(Este breve artículo estaba planeado como intervención –que finalmente no pude realizar por enigmáticas razones técnicas– en las jornadas de Estéticas Contemporáneas de Nuestramérica, organizadas por la Maestría de Estéticas Contemporáneas Latinoamericanas de la Universidad Nacional de Avellaneda, el día 29 de octubre de 2020)
Por Eduardo Grüner* (para Revista Ignorantes) | Se nos pide decir algo sobre nuestra lengua. Sobre el “idioma de los argentinos”. En un día como hoy, vistos los acontecimientos de esta mañana, no me parecería poco pertinente alguna reflexión sobre la hoy bien argentina palabra Desalojo.

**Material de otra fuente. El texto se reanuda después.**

/-- SWAP (R209, R74, R99): the other plane and bank come into use, unless one is poisoned: then the plot stops (R88,
R101, Table 9.12), for the plane where both are. The plane retired becomes the shadow plane, to be filled again. Planes of two
formats are a precision change behind a fence (R77), which counts unless one in force lasts as long; the first SWAP retires a
plane that was never filled and changes nothing. DESIGN CHOICE, unsafe: log entry 69. -/
def swapBody (a : Nat) (b : Bed) : Bed × List BOut :=
  let x := b.array a
  if x.shadow.poison then (b, [.halt 0x41 a 0])
  else if x.idleBank.poison then (b, [.halt 0x43 a 0])
  else
    let y := { x with tag := !x.tag }
    let y := y.setShadow { y.shadow with ready := false }
    let late := x.cur.ready && x.cur.fmt != x.shadow.fmt && decide (x.fenceEnd < b.fenceTill x)
    (b.setArray a (if late then { y with fences := y.fences + 1, fenceEnd := b.fenceTill x } else y), [])

/-! ## PASS -/

/-- The value of a moving code as fed: raw for F8, the byte for B1, rounded to P bits on the bit-serial path (R93, R95,
R107). -/
def movVal (compat : Bool) (p : Prec) (f : Fmt) (code : Nat) : Val :=
  match f with
  | .f8 | .b1 => .fin (exInt code)
  | f =>
    let v := decodeEl compat f 0 code
    if p.path = 0 then roundP p.p.toNat v else v

/-- The value of a stationary code: raw for F8, the byte for B1, the bank's entry for C4 (R94, R95, R97, R107). -/
def staVal (compat : Bool) (bank : Bank) (f : Fmt) (code : Nat) : Val :=
  match f with
  | .f8 | .b1 => .fin (exInt code)
  | .c4 => decodeEl compat .t16 0 (bank.codes.getD code 0)
  | f => decodeEl compat f 0 code

/-- Key of an entry (m, n) of a tile. -/
def entryKey (m n : Nat) : Nat := 64 * m + n

/-- Everything a PASS adds: for each element m, the real rows' values as fed. -/
def passMoving (compat : Bool) (x : MArray) (half : Bool) (m0 mt k : Nat) : List (List Val) :=
  (List.range mt).map fun m =>
    let s := tget (fun _ => {}) (x.half half).slots (m0 + m)
    (s.codes.take k).map (movVal compat x.precision (fmtOf s.fmt))

/-- For each column of the plane, the real rows' stationary values; the entries of the tile's columns beyond n_n receive no
additions (R52, R76). -/
def passStationary (compat : Bool) (x : MArray) (k : Nat) : List (List Val) :=
  let f := fmtOf x.cur.fmt
  (List.range (min x.cur.nn (tileCols x.precision.paired))).map fun n =>
    (List.range k).map fun r => staVal compat x.bank f (tget (fun _ => 0) x.cur.codes (64 * r + n))

/-- The first invalid product of a pass, in the time order of R79: its reduction row, m and n; a pair commits at its odd column.
Of several in one A-cycle it is that of the lowest m, then n, then row. DESIGN CHOICE, unsafe: log entry 69. -/
def firstInvalid (p : Prec) (as ws : List (List Val)) : Option (Nat × Nat × Nat) :=
  let c := p.steps
  let all := (enumFrom 0 as).flatMap fun a => (enumFrom 0 ws).flatMap fun w =>
    ((enumFrom 0 (a.2.zip w.2)).filter fun e => (p.term e.2.1 e.2.2).cause == 3).map fun e => (e.1, a.1, w.1)
  let at_ := fun (t : Nat × Nat × Nat) => t.2.1 * c + t.1 + (if p.paired then 2 * t.2.2 + 1 else t.2.2)
  all.foldl (fun best t => match best with
    | none => some t
    | some u => if at_ t < at_ u then some t else some u) none

/-- The initial entries of a reduction: the identity, or the preload scaled by 2^-s, and the correction vector added
exactly (R58, R164, R210). -/
def passInit (c : Ctx) (b : Bed) (r : Redn) (pre corr : Option Opnd) (mt : Nat) : List (Nat × Entry) :=
  let nn := r.nn
  (List.range mt).flatMap fun m =>
    let row := match pre with
      | some o => (c.vals b (o.shift 0 m) nn).map fun v => r.prec.preload v.1 (r.shift c b (c.shiftOf b o.ti))
      | none => List.replicate nn r.prec.ident
    (enumFrom 0 row).map fun e =>
      let k := match corr with
        | some o => (signed 256 (leNat (b.bytes (o.addr + 32 * e.1) 32)))
        | none => 0
      (entryKey m e.1, if e.2.cls = .fin then { e.2 with n := e.2.n + k } else e.2)

/-- The tile that a PASS adds to: its own entries, or at the beginning of a reduction the initial ones (R210). -/
def passBase (c : Ctx) (b : Bed) (x : MArray) (r : Redn) (begins : Bool) (pre corr : Option Opnd) (mt : Nat) : Tile :=
  if begins then ({ entries := clearedEntries r.prec } : Tile).setEntries (passInit c b r pre corr mt) else x.tile r.tile

/-- One entry after a PASS: combined with its column's terms and the zero-point term of its element, and limited to the
trough's width; whether it saturated (R59, R66, R163). -/
def passEntry (compat : Bool) (p : Prec) (zw : Int) (e : Entry) (as ws : List Val) : Entry × Bool :=
  let col := p.column as ws
  let e := p.combine e (if zw = 0 then col else col.plus (sideTerm p zw as))
  if p.isMinMax then (e, false) else e.limit (troughBits p.paired) compat (satBits p.paired)

/-- The zero point that a PASS's side adder takes out: that of an F8 plane on the bit-serial path (R163). -/
def passZero (c : Ctx) (b : Bed) (x : MArray) : Int :=
  if fmtOf x.cur.fmt = .f8 ∧ x.precision.path = 0 then c.zeroOf b x.cur.tensor else 0

/-- The reduction that a PASS begins or goes on with. -/
def passRedn (x : MArray) (half tile begins : Bool) (mt : Nat) : Redn :=
  { prec := x.precision, mov := (x.half half).tensor, sta := x.cur.tensor, nn := x.cur.nn, tile,
    mt := if begins then mt else max (x.tile tile).redn.mt mt }

/-- The entries that a PASS writes, with their keys; padded columns take no part (R52, R76, R162). -/
def passNew (compat : Bool) (x : MArray) (zw : Int) (base : Tile) (as ws : List (List Val)) : List (Nat × Entry × Bool) :=
  (enumFrom 0 as).flatMap fun am => (enumFrom 0 ws).map fun wn =>
    (entryKey am.1 wn.1, passEntry compat x.precision zw
      (base.entry (entryKey am.1 wn.1)) am.2 wn.2)

/-- The tile after a PASS, and whether an entry saturated. -/
def passTile (c : Ctx) (b : Bed) (x : MArray) (half : Bool) (m0 mt : Nat) (tile begins : Bool) (pre corr : Option Opnd) :
    Tile × Bool :=
  let k := min x.cur.kn (x.half half).kn
  let r := passRedn x half tile begins mt
  let base := passBase c b x r begins pre corr mt
  let new := passNew c.prog.compat x (passZero c b x) base (passMoving c.prog.compat x half m0 mt k)
    (passStationary c.prog.compat x k)
  ({ base.setEntries (new.map fun e => (e.1, e.2.1)) with
     isOpen := true, redn := r, order := max x.tile0.order x.tile1.order + 1, chunks := base.chunks + 1 }, new.any (·.2.2))

/-- The byte ranges that a PASS reads: its preload rows and its correction vector. -/
def passReads (c : Ctx) (b : Bed) (nn mt : Nat) (pre corr : Option Opnd) : List (Nat × Nat) :=
  (match pre with
    | some o => (List.range mt).flatMap fun m => c.ranges b (o.shift 0 m) nn
    | none => []) ++
  (match corr with
    | some o => [(o.addr, 2048)]
    | none => [])

/-- ARY_DBG_INVK_a written by the first invalid product while the plot's debug bit is set (R68); k counts from the PASS with
begin set. DESIGN CHOICE, unsafe: log entry 69. -/
def Bed.noteInvalid (b : Bed) (debug : Bool) (a chunks : Nat) (i : Option (Nat × Nat × Nat)) : Bed :=
  let off := 0x1440 + 8 * a
  match i with
  | some i =>
    if debug && wfld (b.reg off) 0 1 == 0 then
      b.setReg off (BitVec.ofNat 64 (1 + (128 * chunks + i.1) * 2 + i.2.1 * 2 ^ 41 + i.2.2 * 2 ^ 47))
    else b
  | none => b

/-- PASS (R210): m_t elements of a buffer half against the current plane into one trough tile. A poisoned slot stops
the plot (0x42), an uncorrectable preload or correction read does too (0x40), and nothing is committed. Its first element enters row 0 at its
issue or at the end of a fence (R84). -/
def passBody (c : Ctx) (a : Nat) (half : Bool) (m0 mt : Nat) (tile begins : Bool) (pre corr : Option (BitVec 24))
    (b : Bed) : Bed × List BOut :=
  let x := b.array a
  let nn := x.cur.nn
  let pre := pre.map c.opnd
  let corr := corr.map c.opnd
  if (upFrom m0 mt).any fun m => (tget (fun _ => {}) (x.half half).slots m).poison then (b, [.halt 0x42 a 0])
  else
    let t := b.touch c.index (passReads c b nn mt pre corr)
    match t.2 with
    | some addr => (t.1, [.halt 0x40 0 addr])
    | none =>
      let b := t.1
      let s0 := max c.cyc x.fenceEnd
      let fed := s0 + mt * x.precision.steps
      let y := passTile c b x half m0 mt tile begins pre corr
      let k := min x.cur.kn (x.half half).kn
      let first := firstInvalid x.precision (passMoving c.prog.compat x half m0 mt k) (passStationary c.prog.compat x k)
      let b := b.setArray a { x.setTile tile y.1 with
        passes := x.passes + 1, feedEnd := fed, sumEnd := fed + 191, sumPrev := x.sumEnd,
        lastPass := some { tile, mt, start := s0, steps := x.precision.steps } }
      let b := if y.2 then b.setSticky else b
      let b := ((b.gauge 1 mt).gauge 2 (mt * nn)).gauge 3 ((match pre with
        | some o => mt * ceilDiv (o.span nn).2 64
        | none => 0) + (if corr.isSome then 32 else 0))
      (b.noteInvalid c.prog.debug a (y.1.chunks - 1) first, [])

/-! ## SPILL and RDRAIN -/

/-- The entries of a rain barrel as bed memory holds them (R60). -/
def barrelEntries (b : Bed) (base : Nat) (paired : Bool) : List Entry :=
  (chunks (entrySize paired) (64 * tileCols paired) (b.bytes base (entrySize paired * 64 * tileCols paired))).map
    (entryOfBytes paired)

/-- The entries of a tile in the barrel's row-major order. -/
def tileEntries (t : Tile) (paired : Bool) : List Entry :=
  (List.range 64).flatMap fun m => (List.range (tileCols paired)).map fun n => t.entry (entryKey m n)

def Bed.barrel (b : Bed) (base : Nat) : Option Redn := tget (fun _ => none) b.barrels base

/-- SPILL (R211, R59, R60): the tile merged into its rain barrel, or written to it when first; the tile is cleared. An
uncorrectable barrel read stops the plot and writes nothing (R69). DEDUCED, unsafe: log entry 30. -/
def spillBody (c : Ctx) (a : Nat) (tile first : Bool) (barrel : BitVec 24) (ports : Nat) (b : Bed) : Bed × List BOut :=
  let x := b.array a
  let t := x.tile tile
  let p := t.redn.prec
  let base := (c.opnd barrel).addr
  let len := entrySize p.paired * 64 * tileCols p.paired
  let r := if first then (b, none) else b.touch c.index [(base, len)]
  match r.2 with
  | some addr => (r.1, [.halt 0x44 a addr])
  | none =>
    let b := r.1
    let new := tileEntries t p.paired
    let res := if first then new.map fun e => (e, false)
      else ((barrelEntries b base p.paired).zip new).map fun e =>
        let s := p.combine e.1 e.2
        if p.isMinMax then (s, false) else s.limit (barrelBits p.paired) c.prog.compat (satBits p.paired)
    let w := b.putBytes c.index base (res.flatMap fun e => e.1.toBytes p.paired)
    let info := match (if first then none else b.barrel base) with
      | some o => { t.redn with mt := max o.mt t.redn.mt, tile }
      | none => { t.redn with tile }
    let b := { w.1 with barrels := tset (fun _ => none) w.1.barrels base (some info) }
    let n := len / 64 * (if first then 1 else 2)
    let b := b.setArray a (x.setTile tile { t with isOpen := false, entries := clearedEntries p, till := c.cyc + ceilDiv n ports })
    let b := if res.any (·.2) then b.setSticky else b
    ((b.gauge 3 n).finish (c.cyc + ceilDiv n ports), w.2)

/-- RDRAIN (R212, R155): a range record from the exact values of a rain barrel, which stays unchanged. -/
def rdrainBody (c : Ctx) (a : Nat) (barrel : BitVec 24) (slot : Nat) (clear : Bool) (b : Bed) : Bed × List BOut :=
  let base := (c.opnd barrel).addr
  let info := (b.barrel base).getD {}
  let paired := info.prec.paired
  let len := entrySize paired * 64 * tileCols paired
  let r := b.touch c.index [(base, len)]
  match r.2 with
  | some addr => (r.1, [.halt 0x44 a addr])
  | none =>
    let es := (enumFrom 0 (barrelEntries r.1 base paired)).filter fun e =>
      decide (e.1 / tileCols paired < info.mt) && decide (e.1 % tileCols paired < info.nn)
    let rec0 : RangeRec := if clear then {} else r.1.range slot
    let rec1 := es.foldl (fun q e => q.add (e.2.value (lsbOf paired) 0)) rec0
    ((r.1.setRange slot rec1).gauge 3 (len / 64), [])

end Sys2Proof.Machine
end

En efecto: en la misma mañana, es sabido, se ha producido el muy violento desalojo del predio de Guernica, donde un grupo de familias en estado de desesperación, y en plena crisis de la pandemia, procuraba resistir en sus precarios refugios al embate implacable de las fuerzas armadas del Capital, para el cual el único “refugio” admisible, por supuesto, es el de la sacrosanta propiedad privada –en este caso, ni siquiera nítidamente acreditada.
Por otra parte, cortas horas después de iniciado el operativo se conoció la resolución judicial que ordenaba desalojar el campo “ocupado” de la familia Etchevehere en Entre Ríos, habrá que ver si procediendo con el mismo nivel de violencia (aunque nos permitimos dudarlo), mientras que no se conoció ninguna orden de desalojo de los countries “truchos” que hace tiempo se vienen denunciando.
Es altamente simbólico (o quizá habría que decir sintomático) que casi simultáneamente ese significante afectara materialmente a los dos extremos del espectro socioeconómico nacional. No se trata de democracia lingüística alguna: se trata de que el mismo significante, con significado aparentemente inequívoco (Des-alojar = privar a alguien de su alojamiento) puede tener una significación muy diferente para quien tiene dónde volver a re-alojarse cómodamente, y para quien no.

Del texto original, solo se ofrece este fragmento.